/-- The reset state is a legal state: the memory is canonical, LY reads the line back, the banks are in range (the values of
`State.reset` that the spec leaves open are the model's, log entries 1 and 2). -/
def Obligations.ResetSatisfiesInvariant : Prop := State.reset.Inv

/-- Every machine that reset can build from admitted parameters, with the display on or off, starts within the invariant. -/
def Obligations.PowerOnSatisfiesInvariant : Prop :=
  ∀ (p : LoadParams) (header : Header) (s : State), p.cart.load = .ok header → p.Ok header → powerOn p = .ok s → s.Inv

/-- R51 and R451, from every state and not only along runs: canonical memory inside its sizes, bank indices in range, the
line and its readback in LY, the clock below its threshold, the restart state while the display is off, rows of 160 pixels,
the one hook, a header that is the cartridge's, no enabled request left pending, and never both halted and stopped. -/
def Obligations.StepKeepsInvariant : Prop := ∀ s t : State, s.Inv → step s = .next t → t.Inv
end

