-- ==== Sys2Proof/Laws/Effect.lean ====
section
/-! SUPPORT. What an instruction can do, said once for all of them: it answers a next state; everything outside the CPU
registers is the result of its listed hooked writes; a fault is the record of R381 with nothing else changed but PC; and
`halted`, `stopped` and IME move only as R27 to R29 say. -/

namespace Sys2Proof.Machine

/-- The effect of an instruction `i` from `s` to `t`, as far as invariants need it. -/
structure InstrEffect (i : Instr) (s t : State) : Prop where
  bus : t = (s.writeAll (storesOf i s)).withCpuOf t
  fault : t.fault = s.fault ∨ ∃ op, t = s.raiseIllegal op
  halted : t.halted = s.halted ∨ i = .halt
  stopped : t.stopped = s.stopped ∨ i = .stop
  ime : t.ime = s.ime ∨ i = .di ∨ i = .ei ∨ i = .reti

/-- An instruction that moves CPU registers only. -/
theorem InstrEffect.ofRegisters {i : Instr} {s t : State} (hs : storesOf i s = []) (ht : t = s.withCpuOf t)
    (hf : t.fault = s.fault) (hh : t.halted = s.halted) (hp : t.stopped = s.stopped) (hi : t.ime = s.ime) :
    InstrEffect i s t where
  bus := by rw [hs]; exact ht
  fault := .inl hf
  halted := .inl hh
  stopped := .inl hp
  ime := .inl hi

/-- An instruction whose stores are `ws`, the CPU registers of the result being those of `u`. -/
theorem InstrEffect.ofStores {i : Instr} {s t u : State} (ws : List (Word × Byte)) (hs : storesOf i s = ws)
    (ht : t = (s.writeAll ws).withCpuOf u) (hf : u.fault = s.fault) (hh : u.halted = s.halted)
    (hp : u.stopped = s.stopped) (hi : u.ime = s.ime) : InstrEffect i s t := by
  subst hs
  subst ht
  exact ⟨rfl, .inl hf, .inl hh, .inl hp, .inl hi⟩

/-- An instruction that faults. -/
theorem InstrEffect.ofFault {i : Instr} {s : State} (op : OpcodeValue) (hs : storesOf i s = []) :
    InstrEffect i s (s.raiseIllegal op) where
  bus := by rw [hs]; rfl
  fault := .inr ⟨op, rfl⟩
  halted := .inl rfl
  stopped := .inl rfl
  ime := .inl rfl

theorem State.skip_memWrite (s : State) (n : Nat) (a : Word) (v : Byte) :
    (s.skip n).memWrite a v = (s.memWrite a v).withCpuOf (s.skip n) :=
  State.memWrite_withCpuOf s (s.skip n) a v

theorem State.skip_memWrite16 (s : State) (n : Nat) (a v : Word) :
    (s.skip n).memWrite16 a v = (s.memWrite16 a v).withCpuOf (s.skip n) :=
  State.memWrite16_withCpuOf s (s.skip n) a v

/-- A push after the fetch, as the two stores on the state before it. -/
theorem State.skip_push16 (s : State) (n : Nat) (v : Word) :
    (s.skip n).push16 v =
      (s.writeAll (pushStores s v)).withCpuOf { s.skip n with sp := s.sp - 2#16 } :=
  State.memWrite16_withCpuOf s { s.skip n with sp := s.sp - 2#16 } (s.sp - 2#16) v

/-- Writing an operand after the fetch: a register, or one hooked write at HL. -/
theorem State.skip_setOperand_atHl (s : State) (n : Nat) (v : Byte) :
    (s.skip n).setOperand .atHl v = (s.writeAll [(s.pair .hl, v)]).withCpuOf (s.skip n) :=
  State.memWrite_withCpuOf s (s.skip n) _ v

theorem effect_operandForm {i : Instr} {s : State} (n : Nat) (o : Operand8) (v : Byte) (f : Flags)
    (hs : storesOf i s = match o with | .reg _ => [] | .atHl => [(s.pair .hl, v)]) :
    InstrEffect i s { (s.skip n).setOperand o v with f := f } := by
  cases o with
  | reg r => cases r <;> exact .ofRegisters hs rfl rfl rfl rfl rfl
  | atHl =>
    refine .ofStores (u := { s.skip n with f := f }) _ hs ?_ rfl rfl rfl rfl
    rw [State.skip_setOperand_atHl]; rfl

theorem effect_operandWrite {i : Instr} {s : State} (n : Nat) (o : Operand8) (v : Byte)
    (hs : storesOf i s = match o with | .reg _ => [] | .atHl => [(s.pair .hl, v)]) :
    InstrEffect i s ((s.skip n).setOperand o v) := by
  cases o with
  | reg r => cases r <;> exact .ofRegisters hs rfl rfl rfl rfl rfl
  | atHl => exact .ofStores _ hs (State.skip_setOperand_atHl s n v) rfl rfl rfl rfl

theorem effect_stubbed {i : Instr} {s : State} (op : OpcodeValue) (run : State → State)
    (hstub : s.config.stubOptional = true → storesOf i s = [])
    (hrun : s.config.stubOptional = false → InstrEffect i s (run s)) :
    InstrEffect i s (s.unlessStubbed op run) := by
  unfold State.unlessStubbed
  by_cases h : s.config.stubOptional = true
  · rw [if_pos h]; exact .ofFault op (hstub h)
  · rw [if_neg h]; exact hrun (by simpa using h)

theorem effect_callTo {i : Instr} {s : State} (n : Nat) (target : Word)
    (hs : storesOf i s = pushStores s (s.skip n).pc) : InstrEffect i s ((s.skip n).callTo target) := by
  refine .ofStores (u := { s.skip n with sp := s.sp - 2#16, pc := target }) _ hs ?_ rfl rfl rfl rfl
  unfold State.callTo
  rw [State.skip_push16]; rfl

theorem storesOf_extended (op2 : Byte) (s : State) : storesOf (decodeExtended op2) s = extendedStores op2 s := by
  obtain ⟨n, hn⟩ : ∃ n, op2 = BitVec.ofNat 8 n ∧ n < 256 := ⟨op2.toNat, by simp, op2.isLt⟩
  obtain ⟨rfl, hlt⟩ := hn
  interval_cases n <;> rfl

/-- The entry byte runs the extended instruction (R120, R315). -/
theorem exec_decodeExtended (op2 : Byte) (s : State) : exec (decodeExtended op2) s = .next (s.runExtended op2) := by
  obtain ⟨n, hn⟩ : ∃ n, op2 = BitVec.ofNat 8 n ∧ n < 256 := ⟨op2.toNat, by simp, op2.isLt⟩
  obtain ⟨rfl, hlt⟩ := hn
  interval_cases n <;> rfl

theorem decodeExtended_plain (op2 : Byte) :
    decodeExtended op2 ≠ .halt ∧ decodeExtended op2 ≠ .stop ∧ decodeExtended op2 ≠ .di ∧
      decodeExtended op2 ≠ .ei ∧ decodeExtended op2 ≠ .reti := by
  obtain ⟨n, hn⟩ : ∃ n, op2 = BitVec.ofNat 8 n ∧ n < 256 := ⟨op2.toNat, by simp, op2.isLt⟩
  obtain ⟨rfl, hlt⟩ := hn
  interval_cases n <;> exact ⟨nofun, nofun, nofun, nofun, nofun⟩

/-- What an instruction of the regular extended rows does. -/
theorem effect_rotR (op : RotOp) (o : Operand8) (s : State) : InstrEffect (.rotR op o) s (s.rotOperand op o) := by
  refine effect_operandForm 2 o _ _ ?_
  cases o with
  | reg r => cases op <;> cases r <;> rfl
  | atHl => cases op <;> rfl

theorem effect_bitR (b : Index8) (o : Operand8) (s : State) : InstrEffect (.bitR b o) s (s.bitTest b.toNat o) := by
  refine .ofRegisters ?_ rfl rfl rfl rfl rfl
  cases o with
  | reg r => cases b <;> cases r <;> rfl
  | atHl => cases b <;> rfl

theorem storesOf_resR (b : Index8) (o : Operand8) (s : State) : storesOf (.resR b o) s =
    match o with
    | .reg _ => []
    | .atHl => if s.config.stubOptional then [] else [(s.pair .hl, clearBit (s.operand .atHl) b.toNat)] := by
  cases o with
  | reg r => cases b <;> cases r <;> rfl
  | atHl => cases b <;> rfl

theorem storesOf_setR (b : Index8) (o : Operand8) (s : State) : storesOf (.setR b o) s =
    match o with
    | .reg _ => []
    | .atHl => if s.config.stubOptional then [] else [(s.pair .hl, setBit (s.operand .atHl) b.toNat)] := by
  cases o with
  | reg r => cases b <;> cases r <;> rfl
  | atHl => cases b <;> rfl

theorem effect_resR (b : Index8) (o : Operand8) (op : OpcodeValue) (s : State) :
    InstrEffect (.resR b o) s (s.unlessStubbed op fun t => t.resBit b.toNat o) := by
  refine effect_stubbed op _ (fun h => ?_) (fun h => effect_operandWrite 2 o _ ?_)
  · rw [storesOf_resR]; cases o <;> simp [h]
  · rw [storesOf_resR]; cases o <;> simp [h]

theorem effect_setR (b : Index8) (o : Operand8) (op : OpcodeValue) (s : State) :
    InstrEffect (.setR b o) s (s.unlessStubbed op fun t => t.setBitOf b.toNat o) := by
  refine effect_stubbed op _ (fun h => ?_) (fun h => effect_operandWrite 2 o _ ?_)
  · rw [storesOf_setR]; cases o <;> simp [h]
  · rw [storesOf_setR]; cases o <;> simp [h]

theorem effect_aluR (op : AluOp) (o : Operand8) (s : State) :
    ∃ t, exec (.aluR op o) s = .next t ∧ InstrEffect (.aluR op o) s t := by
  have hs : storesOf (.aluR op o) s = [] := by
    cases o with
    | reg r => cases op <;> cases r <;> rfl
    | atHl => cases op <;> rfl
  by_cases h : op = .sbc
  · subst h
    exact ⟨_, exec_sbcR o s, effect_stubbed _ _ (fun _ => hs) fun _ => .ofRegisters hs rfl rfl rfl rfl rfl⟩
  · exact ⟨_, exec_aluR op o h s, .ofRegisters hs rfl rfl rfl rfl rfl⟩

theorem effect_aluN (op : AluOp) (n : Byte) (s : State) :
    ∃ t, exec (.aluN op n) s = .next t ∧ InstrEffect (.aluN op n) s t := by
  have hs : storesOf (.aluN op n) s = [] := by cases op <;> rfl
  by_cases h : op = .sbc
  · subst h
    exact ⟨_, exec_sbcN n s, effect_stubbed _ _ (fun _ => hs) fun _ => .ofRegisters hs rfl rfl rfl rfl rfl⟩
  · exact ⟨_, exec_aluN op n h s, .ofRegisters hs rfl rfl rfl rfl rfl⟩

theorem effect_popPair (p : StackPair) (s : State) : InstrEffect (.popPair p) s (s.popPair p) := by
  cases p <;> exact .ofRegisters rfl rfl rfl rfl rfl rfl

theorem effect_jumpIf {i : Instr} {s : State} (n : Nat) (k : Cond) (target : Word) (hs : storesOf i s = []) :
    InstrEffect i s ((s.skip n).jumpIf k target) := by
  unfold State.jumpIf
  split <;> exact .ofRegisters hs rfl rfl rfl rfl rfl

theorem effect_callIf (k : Cond) (nn : Word) (s : State) :
    InstrEffect (.callCc k nn) s ((s.skip 3).callIf k nn) := by
  have hs : storesOf (.callCc k nn) s = if condHolds k s.f then pushStores s (s.pc + 3#16) else [] := by
    cases k <;> rfl
  have hf : (s.skip 3).f = s.f := rfl
  unfold State.callIf
  rw [hf]
  by_cases h : condHolds k s.f = true
  · rw [if_pos h] at hs ⊢; exact effect_callTo 3 nn hs
  · rw [if_neg h] at hs ⊢; exact .ofRegisters hs rfl rfl rfl rfl rfl

theorem effect_returnIf (k : Cond) (s : State) : InstrEffect (.retCc k) s ((s.skip 1).returnIf k) := by
  have hs : storesOf (.retCc k) s = [] := by cases k <;> rfl
  unfold State.returnIf
  split <;> exact .ofRegisters hs rfl rfl rfl rfl rfl

theorem effect_illegal (p : Instr × Byte) (hp : p ∈ illegalOpcodes) (s : State) :
    InstrEffect p.1 s (s.raiseIllegal (.primary p.2)) := by
  refine .ofFault _ ?_
  simp only [illegalOpcodes, List.mem_cons, List.not_mem_nil, or_false] at hp
  rcases hp with h | h | h | h | h | h | h | h | h | h | h <;> subst h <;> rfl

theorem effect_decodeExtended (op2 : Byte) (s : State) :
    ∃ t, exec (decodeExtended op2) s = .next t ∧ InstrEffect (decodeExtended op2) s t := by
  unfold decodeExtended
  split
  · exact ⟨_, exec_rotR _ _ s, effect_rotR _ _ s⟩
  · exact ⟨_, exec_bitR _ _ s, effect_bitR _ _ s⟩
  · exact ⟨_, exec_resR _ _ s, effect_resR _ _ _ s⟩
  · exact ⟨_, exec_setR _ _ s, effect_setR _ _ _ s⟩

theorem effect_runExtended (op2 : Byte) (s : State) :
    InstrEffect (decodeExtended op2) s (s.runExtended op2) := by
  obtain ⟨t, ht, he⟩ := effect_decodeExtended op2 s
  rw [exec_decodeExtended] at ht
  injection ht with ht
  exact ht ▸ he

-=-=-=-=-

DESCRIPTION OF THE TASK:
Go through the records. Copy each line where "memory" appears.

ANSWER BELOW:
/-- The reset state is a legal state: the memory is canonical, LY reads the line back, the banks are in range (the values of
/-- R51 and R451, from every state and not only along runs: canonical memory inside its sizes, bank indices in range, the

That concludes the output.